For CCAs, being part of a positive “chain of change” highlights the intrinsic good in people, which is the opposite view of humanity often presented by the evening news. As so many people in The Change Reaction network have said and written in thank you notes, the experience of directly assisting hard working Angelenos has restored their own faith in humanity. “I am in awe of the hard-working individuals who I encounter,” says Julie.

Some of her most moving experiences have been with families taking in foster kids. “It is incredible that Angelenos will open their houses up to children that need a safe and loving home. I also am amazed when I speak to immigrants who came to Los Angeles and work long hours to support themselves.”

The Change Reaction also asks grantees to “pay it forward,” a request that increases this focus on how much people have to give, and want to. As Julie says, “One of the individuals who The Change Reaction helped packs sandwiches up and delivers them to homeless people. Another family regularly goes to a soup kitchen to volunteer. Several individuals that I am in touch with cook and deliver meals for sick friends and neighbors. I am inspired to learn about the kindness of others.”

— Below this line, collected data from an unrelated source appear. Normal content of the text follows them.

-- ==== Sys2Proof/Machine/Flags.lean ====
section
/-! DEFINITION. Flags. The spec gives the machine no flag and no operation writes one (10_state.md R32, the "Flags
written" line of every rule of 45_access_operations.md); the one thing it says about flags is how the condition field
of an A32 word is treated without them (30_encoding.md R78). -/

namespace Sys2Proof.Machine

/-- The condition field of an A32 word says "always", the only value that needs no flags (R78). -/
def condAlways (cond : BitVec 4) : Bool := cond = 0b1110#4

end Sys2Proof.Machine
end

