-- ==== Sys2Proof/Config.lean ====
section
/-! DEFINITION. The open parameters of the spec as plain data (00_scope.md R6 to R12, 92_eei_decisions.md "Parameters,
collected"), and the free values: constants with no body.

The spec takes the parameters as arguments of the model; here they are one record of plain data that a state carries
and no step changes, so a statement for every state is a statement for every value of every parameter. A parameter
that is a function on a finite set of names and contexts is held as the finite list of its values that differ from a
common one (log entry 1). -/

namespace Sys2Proof

/-- Which row of `RMR` applies: the one printed `(at EL1)` or the one printed `(at EL3)` (R12, R23). -/
inductive RmrChoice where
  | el1 | el3
deriving DecidableEq, Repr

/-- The parameters of an implementation and of a caller. -/
structure Config where
  /-- `EL1CanUseAArch32` (R6). -/
  el1CanUseAArch32 : Bool
  /-- `AnyELCanUseAArch32` (R7). -/
  anyELCanUseAArch32 : Bool
  /-- `HaveACTLR2` (R8). -/
  haveACTLR2 : Bool
  /-- `HaveHACTLR2` (R8). -/
  haveHACTLR2 : Bool
  /-- `HaveTTBCR2` (R8). -/
  haveTTBCR2 : Bool
  /-- `NumBRP` (R9). -/
  numBRP : Nat
  /-- `NumWRP` (R9). -/
  numWRP : Nat
  /-- `W32` on the names whose width the source leaves open: those of width other than 32 (R10). -/
  w32Other : List (A32Name × Nat)
  /-- `FootnoteA`: the names and contexts at which it is false (R11). -/
  footnoteAOff : List (A32Name × Ctx)
  /-- `Accessible`: the contexts, registers and kinds of access at which it is false (R12). -/
  denied : List (Ctx × RegName × AccessKind)
  /-- `Behaviour`: the cells whose behaviour is not `PLAIN`, each with a number that stands for what it is (R703). -/
  openBehaviour : List (Cell × Nat)
  /-- `RMRSel`: the contexts at which it is not `None` (R12, R23). -/
  rmrSel : List (Ctx × RmrChoice)
  /-- `MayShare`: the pairs a cautious reader adds to the least relation, in one order each (R12, R26, R28). -/
  mayShareMore : List (Cell × Cell)
  /-- `SysRegSel64` (R76). -/
  sysRegSel64 : List (A64Reg × Sel64)
  /-- `SysRegSel32` (R76). -/
  sysRegSel32 : List (A32Reg × Sel32)
  /-- `SysRegSel32x64` (R76). -/
  sysRegSel32x64 : List (A32Reg × Sel32x64)
deriving DecidableEq, Repr

/-- `draw(64)`: the n-th fresh value about which nothing is known (R15, R25, 93_implementation_defined.md U2; log entry 5). -/
opaque Config.freshDraw : Nat → Word

/-- `rd` of a behaviour that is not `PLAIN` (R703): from the behaviour's number, the cell, the state before and the mask
it gives the value read and the changes of the register file (log entry 6). -/
opaque Config.openRd : Nat → Cell → Ctx → RegFile → Nat → Word → Word × List (Cell × Entry)

/-- `wr` of a behaviour that is not `PLAIN` (R703): from the behaviour's number, the cell, the state before, the mask and
the value it gives the changes of the register file. -/
opaque Config.openWr : Nat → Cell → Ctx → RegFile → Nat → Word → Word → List (Cell × Entry)

/-- A register without an index. -/
def A64Name.reg (n : A64Name) : A64Reg := { name := n, idx := 0 }

/-- A register without an index. -/
def A32Name.reg (n : A32Name) : A32Reg := { name := n, idx := 0 }

end Sys2Proof
end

As of this year, CCAs also receive financial compensation for their efforts: $50 for each funded request, and $50 toward their favorite charity. “Initially, it was on a volunteer basis, but we recognized that they were taking their personal time to do this, and we wanted to honor that,” says Trimmer. “They are learning their community’s needs and changing their lifestyle in a way.  It’s become the ultimate side hustle. We’re paying people to find needs in their community, bring them to us, and then rewarding them in quarterly payments. You’re getting paid to love your neighbors. We think it’s really worth it. It’s so ‘Change Reaction,’ because we’re always saying, ‘There’s more. There’s more!"